Records from a data source:
################
-- ==== Sys2Proof/Machine/State.lean ====
section
/-! DEFINITION. The state of QSBD (spec/10_state.md R20), its reset (spec/70_reset_and_hazards.md R221), and the reasons a
step can stop. -/

namespace Sys2Proof.Machine

/-- The error codes of STATUS.ERR (spec/60_exceptions.md R191). Codes 5 to 15 are never produced. -/
inductive ErrCode where
  | none
  | illegalCmd
  | invalidKey
  | invalidError
  | notReady
  deriving DecidableEq, Repr

/-- The sequencer state (R60). -/
inductive Seq where
  /-- the post-reset storage-initialisation phase -/
  | init
  /-- no command is running -/
  | idle
  /-- the engine is running the accepted word `c` -/
  | busy (c : Word)
  deriving DecidableEq, Repr

/-- What happens next at the block's interface, or that the engine moves next (log entry 4). -/
inductive Event where
  /-- the host's `MemRead(off, 4)` -/
  | read (off : BitVec 12)
  /-- the host's `MemWrite(off, 4, v)` -/
  | write (off : BitVec 12) (v : Word)
  /-- the engine's turn -/
  | engine
  /-- `rst` is asserted (R220) -/
  | assertRst
  /-- `rst` is deasserted (R220) -/
  | releaseRst
  deriving DecidableEq, Repr

/-- The data storage (R21 to R27). A bit vector of length n is the list of its n bits, bit 0 first (R14); a key store is
the list of its entries; UPC is the list of its counters. There is no byte memory (R87, log entry 8). -/
structure Memory where
  /-- H0, w entries (R21) -/
  h0 : List Word
  /-- H1, w entries (R21) -/
  h1 : List Word
  /-- EIN, 2r bits (R22) -/
  ein : List Bool
  /-- SYN, r bits (R23) -/
  syn : List Bool
  /-- RES, r bits (R24) -/
  res : List Bool
  /-- EOUT, 2r bits (R25) -/
  eout : List Bool
  /-- BLACK, 2r bits (R26) -/
  black : List Bool
  /-- GRAY, 2r bits (R26) -/
  gray : List Bool
  /-- UPC, 2r counters of 0..w (R27) -/
  upc : List Nat
  deriving DecidableEq, Repr

/-- The canonical form of the data storage of a build: every vector has its length, so padding is not stored (R80), and
every counter fits in CW bits because it is at most w (R151). -/
def Memory.wf (p : Params) (m : Memory) : Bool :=
  decide (m.h0.length = p.w) && decide (m.h1.length = p.w) && decide (m.ein.length = 2 * p.r) &&
    decide (m.syn.length = p.r) && decide (m.res.length = p.r) && decide (m.eout.length = 2 * p.r) &&
    decide (m.black.length = 2 * p.r) && decide (m.gray.length = 2 * p.r) &&
    decide (m.upc.length = 2 * p.r) && m.upc.all fun u => decide (u ≤ p.w)

/-- The data storage with every element zero (R221). -/
def Memory.zero (p : Params) : Memory where
  h0 := List.replicate p.w 0#32
  h1 := List.replicate p.w 0#32
  ein := List.replicate (2 * p.r) false
  syn := List.replicate p.r false
  res := List.replicate p.r false
  eout := List.replicate (2 * p.r) false
  black := List.replicate (2 * p.r) false
  gray := List.replicate (2 * p.r) false
  upc := List.replicate (2 * p.r) 0

/-- The machine. The fields up to `wbusy` are the state of R20; `params` is the read-only description of the build
(log entry 1); the last four are the model's own (log entries 4 to 7). -/
structure State where
  /-- the elaboration parameters; no step changes them (R8) -/
  params : Params
  /-- the data storage -/
  mem : Memory
  /-- ITER (R30) -/
  iter : Word
  /-- LAST_TAU (R31) -/
  lastTau : Word
  /-- LAST_MAXUPC (R32) -/
  lastMaxUpc : Word
  /-- LAST_SYNW (R33) -/
  lastSynW : Word
  /-- RES_WEIGHT (R34) -/
  resWeight : Word
  /-- ERR_INFO (R35) -/
  errInfo : Word
  /-- CTRL.IRQ_EN (R43) -/
  irqEn : Bool
  /-- CTRL.KEYCLASS (R43) -/
  keyClass : BitVec 2
  /-- STATUS.ERR (R45) -/
  err : ErrCode
  /-- IRQ_STATUS.DONE_IRQ (R46) -/
  doneIrq : Bool
  /-- IRQ_STATUS.ERR_IRQ (R46) -/
  errIrq : Bool
  /-- WIN_SEL (R47) -/
  winSel : BitVec 8
  /-- WIN_IDX (R48) -/
  winIdx : Word
  /-- the sequencer (R60) -/
  seq : Seq
  /-- DONE (R64) -/
  done : Bool
  /-- SUCCESS (R65) -/
  success : Bool
  /-- STEP_READY (R62) -/
  stepReady : Bool
  /-- WBUSY (R63) -/
  wbusy : Bool
  /-- the level of the reset input (R220, log entry 5) -/
  rst : Bool
  /-- the pending events, the next one first (R71, log entry 4) -/
  inputs : List Event
  /-- the bus's read data: the value the last read returned (R7, log entry 7) -/
  rdata : Word
  /-- how many free values unspecified reads have drawn (R89, log entry 6) -/
  fresh : Nat
  deriving DecidableEq, Repr

/-- There is no fault: no bus access raises an error (R74, R190), a command's error is a completion (R113), and nothing in
QSBD is stuck (spec/93_implementation_defined.md, Part 1). -/
inductive Fault where
  deriving DecidableEq, Repr

/-- The refusals. -/
inductive Refusal where
  /-- Raised by an arm of `exec` whose instruction has no meaning yet. Safe. No arm does. -/
  | notModelled (mnemonic : String)
  /-- Raised by a bus access while `rst` is asserted: "A model has no step for it" (R223, I8). Safe. -/
  | accessDuringReset
  deriving DecidableEq, Repr

/-- A build right after reset: every element at the value of R221, `seq = INIT`. -/
def State.resetFor (p : Params) : State where
  params := p
  mem := Memory.zero p
  iter := 0#32
  lastTau := 0#32
  lastMaxUpc := 0#32
  lastSynW := 0#32
  resWeight := 0#32
  errInfo := 0#32
  irqEn := false
  keyClass := 0#2
  err := .none
  doneIrq := false
  errIrq := false
  winSel := 0#8
  winIdx := 0#32
  seq := .init
  done := false
  success := false
  stepReady := false
  wbusy := false
  rst := false
  inputs := []
  rdata := 0#32
  fresh := 0

/-- The machine right after reset, for the build of `Config.params` (log entry 1). -/
def State.reset : State := State.resetFor Config.params

end Sys2Proof.Machine
end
################
# EXERCISE DESCRIPTION
Retype only this range exactly: the first line of the data through the line where "12) (v : Word)" appears.

# YOUR RESPONSE
-- ==== Sys2Proof/Machine/State.lean ====
section
/-! DEFINITION. The state of QSBD (spec/10_state.md R20), its reset (spec/70_reset_and_hazards.md R221), and the reasons a
step can stop. -/

namespace Sys2Proof.Machine

/-- The error codes of STATUS.ERR (spec/60_exceptions.md R191). Codes 5 to 15 are never produced. -/
inductive ErrCode where
  | none
  | illegalCmd
  | invalidKey
  | invalidError
  | notReady
  deriving DecidableEq, Repr

/-- The sequencer state (R60). -/
inductive Seq where
  /-- the post-reset storage-initialisation phase -/
  | init
  /-- no command is running -/
  | idle
  /-- the engine is running the accepted word `c` -/
  | busy (c : Word)
  deriving DecidableEq, Repr

/-- What happens next at the block's interface, or that the engine moves next (log entry 4). -/
inductive Event where
  /-- the host's `MemRead(off, 4)` -/
  | read (off : BitVec 12)
  /-- the host's `MemWrite(off, 4, v)` -/
  | write (off : BitVec 12) (v : Word)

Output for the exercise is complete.